The Final Angular Speed of a Rotating Cylinder System

What is the final angular speed of the system consisting of a rotating cylinder and a piece of putty?

Given data:

Mass of the cylinder (M): 12.2 kg

Radius of the cylinder (R): 1.00 m

Angular speed of the cylinder (ω): 5.50 rad/s

Mass of the putty (m): 0.250 kg

Distance of the putty from the center (r): 0.900 m

Answer:

The final angular speed of the system that contains a solid, horizontal cylinder of mass 12.2 kg and radius 1.00 m rotating with an angular speed of 5.50 rad/s about a fixed vertical axis through its center is 5.33 rad/s.

When a 0.250-kg piece of putty is dropped vertically onto the cylinder at a point 0.900 m from the center of rotation and sticks to the cylinder, the final angular speed of the system can be determined using the conservation of angular momentum.

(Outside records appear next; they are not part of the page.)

theorem exec_jpV0 (nnn : Addr12) (s : State) :
    exec (.jpV0 nnn) s = .next (s.setPc (zextNNN nnn + zextByte (s.getV 0))) := rfl

theorem toNat_zextNNN (nnn : Addr12) : (zextNNN nnn).toNat = nnn.toNat :=
  BitVec.toNat_setWidth_of_le (by decide)

theorem toNat_zextByte (b : Byte) : (zextByte b).toNat = b.toNat :=
  BitVec.toNat_setWidth_of_le (by decide)

/-- R148: twelve bits plus eight stay below 65536. -/
theorem toNat_zextNNN_add_zextByte (nnn : Addr12) (b : Byte) :
    (zextNNN nnn + zextByte b).toNat = nnn.toNat + b.toNat := by
  have hnnn := nnn.isLt
  have hb := b.isLt
  rw [BitVec.toNat_add, toNat_zextNNN, toNat_zextByte]
  omega

/-- A skip on a Boolean that reflects `p` is a skip on `p`. -/
theorem State.skipIf_eq_ite (s : State) {c : Bool} {p : Prop} [Decidable p] (h : c = true ↔ p) :
    s.skipIf c = if p then { s with pc := s.pc + 2 } else s :=
  if_congr h rfl rfl

end Sys2Proof.Machine
end

section
/-!
SUPPORT. The obligations of `41_control_flow.md`.
-/

namespace Sys2Proof.Machine

open Sys2Proof.Claims

/-- Settles O13: the push writes slot `SP + 1`, which is slot number `depth`. -/
theorem callPushesReturnAddress : Obligations.CallPushesReturnAddress := by
  intro nnn s
  constructor
  · intro hsp
    have hdepth := s.sp_lt_31_iff.mp hsp
    refine ⟨_, exec_call_of_push nnn (State.push_some s s.pc hdepth), ?_, fun j => ?_, rfl, rfl⟩
    · simp only [State.sp, State.setPc_depth]
      omega
    · have hslot : (j.val : Int) = s.sp + 1 ↔ s.depth.val = j.val := by
        rw [State.sp]
        omega
      simp only [State.setPc_stk, Fin.getElem_fin, Vector.getElem_set, hslot]
  · exact fun hsp => exec_call_overflow nnn (s.sp_eq_31_iff.mp hsp)

/-- Settles O14: the slot popped, number `depth - 1`, is slot `SP`. -/
theorem returnPopsIntoPc : Obligations.ReturnPopsIntoPc := by
  intro s
  constructor
  · intro hsp
    have hdepth := s.sp_nonneg_iff.mp hsp
    refine ⟨_, exec_ret_of_pop (State.pop_some s hdepth), ?_, fun j hj => ?_, rfl⟩
    · simp only [State.sp, State.setPc_depth]
      omega
    · have hslot : s.depth.val - 1 = j.val := by
        rw [State.sp] at hj
        omega
      simp only [State.setPc_pc, Fin.getElem_fin, hslot]
  · exact fun hsp => exec_ret_underflow (s.sp_eq_neg_one_iff.mp hsp)

/-- Settles O15: the RET pops what the CALL pushed, by `State.push_then_pop`. -/
theorem callThenReturnRoundTrip : Obligations.CallThenReturnRoundTrip := by
  intro nnn s t u hsp hcall hdepth hstk
  obtain ⟨s1, hpush, -, -, hpop⟩ := State.push_then_pop s s.pc (s.sp_lt_31_iff.mp hsp)
  rw [exec_call_of_push nnn hpush] at hcall
  cases hcall
  have hret : u.pop = some (s.pc, { u with depth := s.depth }) :=
    hpop u hdepth fun j _ => by rw [hstk, State.setPc_stk]
  exact ⟨_, exec_ret_of_pop hret, rfl, rfl, rfl⟩

/-- Settles O11: the step runs the jump, which puts `PC` back from its advanced value. -/
theorem jumpToSelfChangesNothing : Obligations.JumpToSelfChangesNothing := by
  intro s nnn hrun hschedule hpc hrange hword
  have hjump : decodeWord (encodeWord (.jp nnn)) = .jp nnn := decodeWord_encodeWord rfl
  have hback : zextNNN nnn = s.pc := hpc.symm
  rw [step_nil s hschedule, executorTurn_runs hrun hrange, hword, hjump, exec_jp, hback]
  rfl

/-- Settles O12. -/
theorem jumpTargets : Obligations.JumpTargets := fun nnn s =>
  ⟨⟨_, exec_jp nnn s, toNat_zextNNN nnn, rfl⟩, _, exec_jpV0 nnn s, toNat_zextNNN_add_zextByte nnn (s.getV 0), rfl⟩

/-- Settles O17: each of the four is `State.skipIf` of its own comparison. -/
theorem compareAndSkip : Obligations.CompareAndSkip := fun _ _ _ s =>
  ⟨congrArg Host.Outcome.next (s.skipIf_eq_ite beq_iff_eq), congrArg Host.Outcome.next (s.skipIf_eq_ite bne_iff_ne),
    congrArg Host.Outcome.next (s.skipIf_eq_ite beq_iff_eq), congrArg Host.Outcome.next (s.skipIf_eq_ite bne_iff_ne)⟩

end Sys2Proof.Machine
end

section
/-!
SUPPORT. What the loads, the logic instructions, the flag writers and RND leave in the register file (rules R160 to
R174). Each flag writer writes VF and then its result, so the registers it leaves are said once for all of them.
-/

namespace Sys2Proof.Machine

open Sys2Proof.Claims

/-! ### Flag values (R26) -/

theorem flagByte_decide (p : Prop) [Decidable p] : flagByte (decide p) = bit p := by
  simp only [flagByte, bit, decide_eq_true_eq]

theorem flagByte_carryFlag (a b : Byte) : flagByte (carryFlag a b) = bit (255 < a.toNat + b.toNat) := flagByte_decide _

theorem flagByte_greaterFlag (a b : Byte) : flagByte (greaterFlag a b) = bit (b < a) := flagByte_decide _

theorem toNat_flagByte (c : Bool) : (flagByte c).toNat = c.toNat := by cases c <;> rfl

theorem toNat_flagByte_lowBit (b : Byte) : (flagByte (lowBit b)).toNat = b.toNat % 2 := by
  rw [toNat_flagByte, lowBit, BitVec.getLsbD, Nat.toNat_testBit, Nat.pow_zero, Nat.div_one]

theorem toNat_flagByte_highBit (b : Byte) : (flagByte (highBit b)).toNat = b.toNat / 128 := by
  have hb := b.isLt
  rw [toNat_flagByte, highBit, BitVec.getLsbD, Nat.toNat_testBit]
  omega

theorem flagByte_ushiftRight_one (c : Bool) : flagByte c >>> 1 = 0 := by cases c <;> rfl

/-! ### Shifts by one (R173) and the mask of RND (R172) -/

theorem toNat_ushiftRight_one (b : Byte) : (b >>> 1).toNat = b.toNat / 2 := by
  rw [BitVec.toNat_ushiftRight, Nat.shiftRight_eq_div_pow, Nat.pow_one]

theorem toNat_shiftLeft_one (b : Byte) : (b <<< 1).toNat = 2 * b.toNat % 256 := by
  rw [BitVec.toNat_shiftLeft, Nat.shiftLeft_eq, Nat.pow_one, Nat.mul_comm]

/-- The values inside a mask are the ones masking gives. -/
theorem and_not_eq_zero_iff_exists_and {w : Nat} (b mask : BitVec w) : b &&& ~~~mask = 0 ↔ ∃ d, d &&& mask = b := by
  constructor
  · intro h
    refine ⟨b, BitVec.eq_of_getLsbD_eq fun i hi => ?_⟩
    have hbit := congrArg (BitVec.getLsbD · i) h
    simpa [hi] using hbit
  · rintro ⟨d, rfl⟩
    rw [BitVec.and_assoc, BitVec.and_not_self]
    exact BitVec.and_zero

/-! ### One register written (R161 to R166) -/

theorem writesRegister_setV (s : State) (x : Nibble) (b : Byte) : WritesRegister s (s.setV x b) x b :=
  ⟨s.getV_setV_self x b, fun r hr => by rw [State.getV_setV, if_neg hr], rfl⟩

/-! ### VF, then the result (R160) -/

/-- The flag is written to VF and after it the result to `V[x]`, the two writes of every flag writer. -/
def State.setFlagThenV (s : State) (x : Nibble) (f : Bool) (b : Byte) : State := (s.setFlag f).setV x b

/-- `V[x] - V[y]` with both registers read after the flag is written, as SUB and SUBN compute it (R168, R170). -/
def State.setFlagThenSub (s : State) (x y : Nibble) (f : Bool) : State :=
  s.setFlagThenV x f ((s.setFlag f).getV x - (s.setFlag f).getV y)

section

variable (s : State) {x y r : Nibble} (f : Bool) (b : Byte)

theorem State.getV_setFlag_vf : (s.setFlag f).getV 15 = flagByte f := s.getV_setV_self vf (flagByte f)

theorem State.getV_setFlag_of_ne (hr : r ≠ 15) : (s.setFlag f).getV r = s.getV r := by
  rw [State.getV_setFlag, if_neg hr]

theorem State.getV_setFlagThenV_self : (s.setFlagThenV x f b).getV x = b := State.getV_setV_self _ x b

theorem State.getV_setFlagThenV_vf (hx : x ≠ 15) : (s.setFlagThenV x f b).getV 15 = flagByte f := by
  rw [State.setFlagThenV, State.getV_setV, if_neg hx.symm, State.getV_setFlag_vf]

theorem State.getV_setFlagThenV_of_ne (hrx : r ≠ x) (hr : r ≠ 15) : (s.setFlagThenV x f b).getV r = s.getV r := by
  rw [State.setFlagThenV, State.getV_setV, if_neg hrx, State.getV_setFlag_of_ne s f hr]

/-- What SUB and SUBN leave, in the four cases of `x`, `y` being 15 (D6): the flag, here `g`, compares the registers as
they were before, the difference is of the registers after the flag write. -/
theorem State.setFlagThenSub_cases {g : Byte → Byte → Byte} (hf : flagByte f = g (s.getV x) (s.getV y)) :
    (x ≠ 15 → y ≠ 15 → (s.setFlagThenSub x y f).getV x = s.getV x - s.getV y ∧
      (s.setFlagThenSub x y f).getV 15 = g (s.getV x) (s.getV y)) ∧
    (x ≠ 15 → y = 15 → (s.setFlagThenSub x y f).getV x = s.getV x - g (s.getV x) (s.getV 15) ∧
      (s.setFlagThenSub x y f).getV 15 = g (s.getV x) (s.getV 15)) ∧
    (x = 15 → y ≠ 15 → (s.setFlagThenSub x y f).getV 15 = g (s.getV 15) (s.getV y) - s.getV y) ∧
    (x = 15 → y = 15 → (s.setFlagThenSub x y f).getV 15 = 0) ∧
    ∀ r, r ≠ x → r ≠ 15 → (s.setFlagThenSub x y f).getV r = s.getV r := by
  have hresult : (s.setFlagThenSub x y f).getV x = (s.setFlag f).getV x - (s.setFlag f).getV y :=
    s.getV_setFlagThenV_self f _
  have hflag (hx : x ≠ 15) : (s.setFlagThenSub x y f).getV 15 = flagByte f := s.getV_setFlagThenV_vf f _ hx
  refine ⟨fun hx hy => ?_, fun hx hy => ?_, fun hx hy => ?_, fun hx hy => ?_, fun r => s.getV_setFlagThenV_of_ne f _⟩
  · rw [hresult, s.getV_setFlag_of_ne f hx, s.getV_setFlag_of_ne f hy, hflag hx, hf]
    exact ⟨rfl, rfl⟩
  · subst hy
    rw [hresult, s.getV_setFlag_of_ne f hx, s.getV_setFlag_vf, hflag hx, hf]
    exact ⟨rfl, rfl⟩
  · subst hx
    rw [hresult, s.getV_setFlag_vf, s.getV_setFlag_of_ne f hy, hf]
  · subst hx hy
    exact hresult.trans (BitVec.sub_self _)

end

/-! ### The instructions -/

theorem exec_addReg (x y : Nibble) (s : State) : exec (.addReg x y) s =
    .next (s.setFlagThenV x (carryFlag (s.getV x) (s.getV y)) (s.getV x + s.getV y)) := rfl

theorem exec_sub (x y : Nibble) (s : State) : exec (.sub x y) s =
    .next (s.setFlagThenSub x y (greaterFlag (s.getV x) (s.getV y))) := rfl

theorem exec_subn (x y : Nibble) (s : State) : exec (.subn x y) s =
    .next (s.setFlagThenSub x y (greaterFlag (s.getV y) (s.getV x))) := rfl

According to the law of conservation of angular momentum:

1/2 * M * R² * ω = (1/2 * M * R² + m * r²) * ω'

Substitute the given values into the equation:

1/2 * 12.2 * 1 * 5.5 = [(1/2 * 12.2 * 1) + (0.25 * 0.9²)] * ω'

ω' = 33.55 / 6.3

ω' = 5.33 rad/s

Therefore, the final angular speed of the system is 5.33 rad/s after the piece of putty is dropped onto the rotating cylinder and sticks to it.